Starting at the line with "(setA r s).config = s.config := rfl" and going on through the line with "(setY r s).x = s.x := rfl", reproduce each line in the records below exactly and nothing more.

─── Exercise data

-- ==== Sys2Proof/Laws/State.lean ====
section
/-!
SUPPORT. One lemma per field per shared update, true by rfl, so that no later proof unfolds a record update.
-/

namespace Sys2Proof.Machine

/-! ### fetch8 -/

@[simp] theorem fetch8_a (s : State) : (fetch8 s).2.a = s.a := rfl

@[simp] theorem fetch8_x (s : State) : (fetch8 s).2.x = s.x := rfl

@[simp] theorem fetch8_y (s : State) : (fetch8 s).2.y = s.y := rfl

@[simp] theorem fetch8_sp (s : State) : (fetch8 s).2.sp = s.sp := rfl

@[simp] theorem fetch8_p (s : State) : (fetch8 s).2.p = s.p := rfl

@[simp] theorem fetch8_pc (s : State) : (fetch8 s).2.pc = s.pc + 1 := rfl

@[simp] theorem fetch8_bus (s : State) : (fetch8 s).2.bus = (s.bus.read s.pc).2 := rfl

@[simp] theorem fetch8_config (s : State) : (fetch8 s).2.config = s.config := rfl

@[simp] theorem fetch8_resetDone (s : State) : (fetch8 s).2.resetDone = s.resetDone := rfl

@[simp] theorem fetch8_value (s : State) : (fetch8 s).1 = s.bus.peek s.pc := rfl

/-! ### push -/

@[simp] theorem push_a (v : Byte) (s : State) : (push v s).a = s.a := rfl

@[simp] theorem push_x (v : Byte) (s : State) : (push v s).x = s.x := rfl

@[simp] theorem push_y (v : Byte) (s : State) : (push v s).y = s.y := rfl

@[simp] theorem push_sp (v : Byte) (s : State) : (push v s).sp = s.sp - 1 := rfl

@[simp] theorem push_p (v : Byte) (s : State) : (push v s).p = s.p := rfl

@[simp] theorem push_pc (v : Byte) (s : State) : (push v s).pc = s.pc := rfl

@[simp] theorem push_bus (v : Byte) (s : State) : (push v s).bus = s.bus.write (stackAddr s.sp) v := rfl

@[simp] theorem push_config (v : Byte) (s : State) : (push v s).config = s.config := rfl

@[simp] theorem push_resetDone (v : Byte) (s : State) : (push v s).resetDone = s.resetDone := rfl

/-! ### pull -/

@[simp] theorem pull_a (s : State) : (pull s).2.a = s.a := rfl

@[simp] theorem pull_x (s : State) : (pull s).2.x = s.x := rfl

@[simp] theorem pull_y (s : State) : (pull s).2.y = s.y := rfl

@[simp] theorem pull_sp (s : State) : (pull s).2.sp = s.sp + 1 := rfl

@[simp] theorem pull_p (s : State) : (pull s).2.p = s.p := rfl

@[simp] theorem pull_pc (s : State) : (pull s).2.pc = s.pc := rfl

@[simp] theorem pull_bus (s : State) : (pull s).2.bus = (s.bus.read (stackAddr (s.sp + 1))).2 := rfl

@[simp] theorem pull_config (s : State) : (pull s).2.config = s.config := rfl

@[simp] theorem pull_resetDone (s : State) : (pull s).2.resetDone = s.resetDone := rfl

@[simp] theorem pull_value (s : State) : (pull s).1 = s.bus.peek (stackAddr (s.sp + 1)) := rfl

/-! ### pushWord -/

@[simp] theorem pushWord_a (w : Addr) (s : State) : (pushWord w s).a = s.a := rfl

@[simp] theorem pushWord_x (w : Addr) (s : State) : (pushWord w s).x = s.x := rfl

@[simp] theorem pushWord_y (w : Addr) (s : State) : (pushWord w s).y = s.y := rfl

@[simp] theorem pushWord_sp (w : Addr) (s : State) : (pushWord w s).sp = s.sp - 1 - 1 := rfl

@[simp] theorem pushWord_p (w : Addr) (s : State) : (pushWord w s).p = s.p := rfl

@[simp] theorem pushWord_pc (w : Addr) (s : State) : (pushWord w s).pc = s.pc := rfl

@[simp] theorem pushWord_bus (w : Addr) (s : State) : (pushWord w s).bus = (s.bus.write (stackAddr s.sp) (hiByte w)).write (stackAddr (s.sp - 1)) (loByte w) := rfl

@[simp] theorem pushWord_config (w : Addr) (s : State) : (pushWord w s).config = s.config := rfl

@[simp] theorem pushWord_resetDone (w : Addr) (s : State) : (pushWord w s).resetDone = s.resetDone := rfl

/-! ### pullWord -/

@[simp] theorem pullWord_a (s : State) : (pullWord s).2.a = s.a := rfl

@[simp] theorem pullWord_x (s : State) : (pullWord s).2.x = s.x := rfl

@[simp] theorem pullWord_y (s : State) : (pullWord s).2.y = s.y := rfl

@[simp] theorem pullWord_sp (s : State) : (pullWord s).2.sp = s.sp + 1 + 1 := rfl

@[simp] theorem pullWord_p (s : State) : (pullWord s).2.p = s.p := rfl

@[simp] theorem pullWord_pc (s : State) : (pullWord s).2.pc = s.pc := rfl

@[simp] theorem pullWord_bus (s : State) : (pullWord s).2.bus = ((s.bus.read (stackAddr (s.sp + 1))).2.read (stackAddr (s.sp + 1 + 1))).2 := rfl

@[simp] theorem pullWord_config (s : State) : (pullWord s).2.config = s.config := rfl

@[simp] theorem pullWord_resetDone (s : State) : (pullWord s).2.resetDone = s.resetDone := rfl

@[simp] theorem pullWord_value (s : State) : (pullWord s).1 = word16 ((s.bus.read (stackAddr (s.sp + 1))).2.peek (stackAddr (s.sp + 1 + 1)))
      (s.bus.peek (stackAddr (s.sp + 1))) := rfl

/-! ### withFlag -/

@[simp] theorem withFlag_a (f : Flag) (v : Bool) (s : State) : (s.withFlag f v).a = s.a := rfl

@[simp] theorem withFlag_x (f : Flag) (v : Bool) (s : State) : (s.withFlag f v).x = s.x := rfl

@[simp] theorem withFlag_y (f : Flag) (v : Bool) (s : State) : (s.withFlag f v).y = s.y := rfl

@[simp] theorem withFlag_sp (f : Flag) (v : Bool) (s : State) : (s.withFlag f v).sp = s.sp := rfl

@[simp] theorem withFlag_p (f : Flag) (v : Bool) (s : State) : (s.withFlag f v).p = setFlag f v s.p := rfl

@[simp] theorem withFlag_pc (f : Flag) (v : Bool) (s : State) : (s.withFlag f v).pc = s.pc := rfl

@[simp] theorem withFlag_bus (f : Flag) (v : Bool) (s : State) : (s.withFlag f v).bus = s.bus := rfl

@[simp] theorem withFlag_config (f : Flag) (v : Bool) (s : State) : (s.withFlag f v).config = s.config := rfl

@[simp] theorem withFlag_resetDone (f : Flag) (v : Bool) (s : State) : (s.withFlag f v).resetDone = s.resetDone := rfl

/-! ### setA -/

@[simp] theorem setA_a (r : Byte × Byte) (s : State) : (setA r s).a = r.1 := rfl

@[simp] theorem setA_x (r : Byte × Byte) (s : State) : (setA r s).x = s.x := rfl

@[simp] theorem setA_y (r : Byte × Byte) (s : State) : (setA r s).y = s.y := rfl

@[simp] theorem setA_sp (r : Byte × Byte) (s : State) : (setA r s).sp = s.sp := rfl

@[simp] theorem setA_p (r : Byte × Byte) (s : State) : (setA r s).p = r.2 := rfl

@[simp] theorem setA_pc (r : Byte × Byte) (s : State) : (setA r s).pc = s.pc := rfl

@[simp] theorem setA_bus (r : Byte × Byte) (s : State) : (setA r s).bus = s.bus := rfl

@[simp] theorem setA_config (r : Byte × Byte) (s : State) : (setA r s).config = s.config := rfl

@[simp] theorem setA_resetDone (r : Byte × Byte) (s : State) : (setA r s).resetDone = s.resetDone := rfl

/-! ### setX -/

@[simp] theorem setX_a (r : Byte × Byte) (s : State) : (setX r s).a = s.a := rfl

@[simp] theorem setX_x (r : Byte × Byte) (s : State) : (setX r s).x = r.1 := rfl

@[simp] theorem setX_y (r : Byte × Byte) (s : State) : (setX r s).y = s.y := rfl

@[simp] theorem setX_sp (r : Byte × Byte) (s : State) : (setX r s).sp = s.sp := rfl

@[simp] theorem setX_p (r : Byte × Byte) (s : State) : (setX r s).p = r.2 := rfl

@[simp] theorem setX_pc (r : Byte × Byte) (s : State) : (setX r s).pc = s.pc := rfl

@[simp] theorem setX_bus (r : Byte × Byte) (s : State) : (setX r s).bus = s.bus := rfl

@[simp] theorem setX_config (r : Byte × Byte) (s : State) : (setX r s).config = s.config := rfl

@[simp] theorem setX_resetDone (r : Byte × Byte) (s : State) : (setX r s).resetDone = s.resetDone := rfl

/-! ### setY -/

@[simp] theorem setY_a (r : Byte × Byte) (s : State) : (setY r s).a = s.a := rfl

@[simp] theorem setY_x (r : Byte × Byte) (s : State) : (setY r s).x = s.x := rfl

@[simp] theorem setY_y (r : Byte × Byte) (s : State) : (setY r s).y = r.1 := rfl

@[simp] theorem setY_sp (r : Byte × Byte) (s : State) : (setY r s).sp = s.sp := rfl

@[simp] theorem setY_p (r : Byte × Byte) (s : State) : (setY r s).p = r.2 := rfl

──────

=== Reply ===
@[simp] theorem setA_config (r : Byte × Byte) (s : State) : (setA r s).config = s.config := rfl

@[simp] theorem setA_resetDone (r : Byte × Byte) (s : State) : (setA r s).resetDone = s.resetDone := rfl

/-! ### setX -/

@[simp] theorem setX_a (r : Byte × Byte) (s : State) : (setX r s).a = s.a := rfl

@[simp] theorem setX_x (r : Byte × Byte) (s : State) : (setX r s).x = r.1 := rfl

@[simp] theorem setX_y (r : Byte × Byte) (s : State) : (setX r s).y = s.y := rfl

@[simp] theorem setX_sp (r : Byte × Byte) (s : State) : (setX r s).sp = s.sp := rfl

@[simp] theorem setX_p (r : Byte × Byte) (s : State) : (setX r s).p = r.2 := rfl

@[simp] theorem setX_pc (r : Byte × Byte) (s : State) : (setX r s).pc = s.pc := rfl

@[simp] theorem setX_bus (r : Byte × Byte) (s : State) : (setX r s).bus = s.bus := rfl

@[simp] theorem setX_config (r : Byte × Byte) (s : State) : (setX r s).config = s.config := rfl

@[simp] theorem setX_resetDone (r : Byte × Byte) (s : State) : (setX r s).resetDone = s.resetDone := rfl

/-! ### setY -/

@[simp] theorem setY_a (r : Byte × Byte) (s : State) : (setY r s).a = s.a := rfl

@[simp] theorem setY_x (r : Byte × Byte) (s : State) : (setY r s).x = s.x := rfl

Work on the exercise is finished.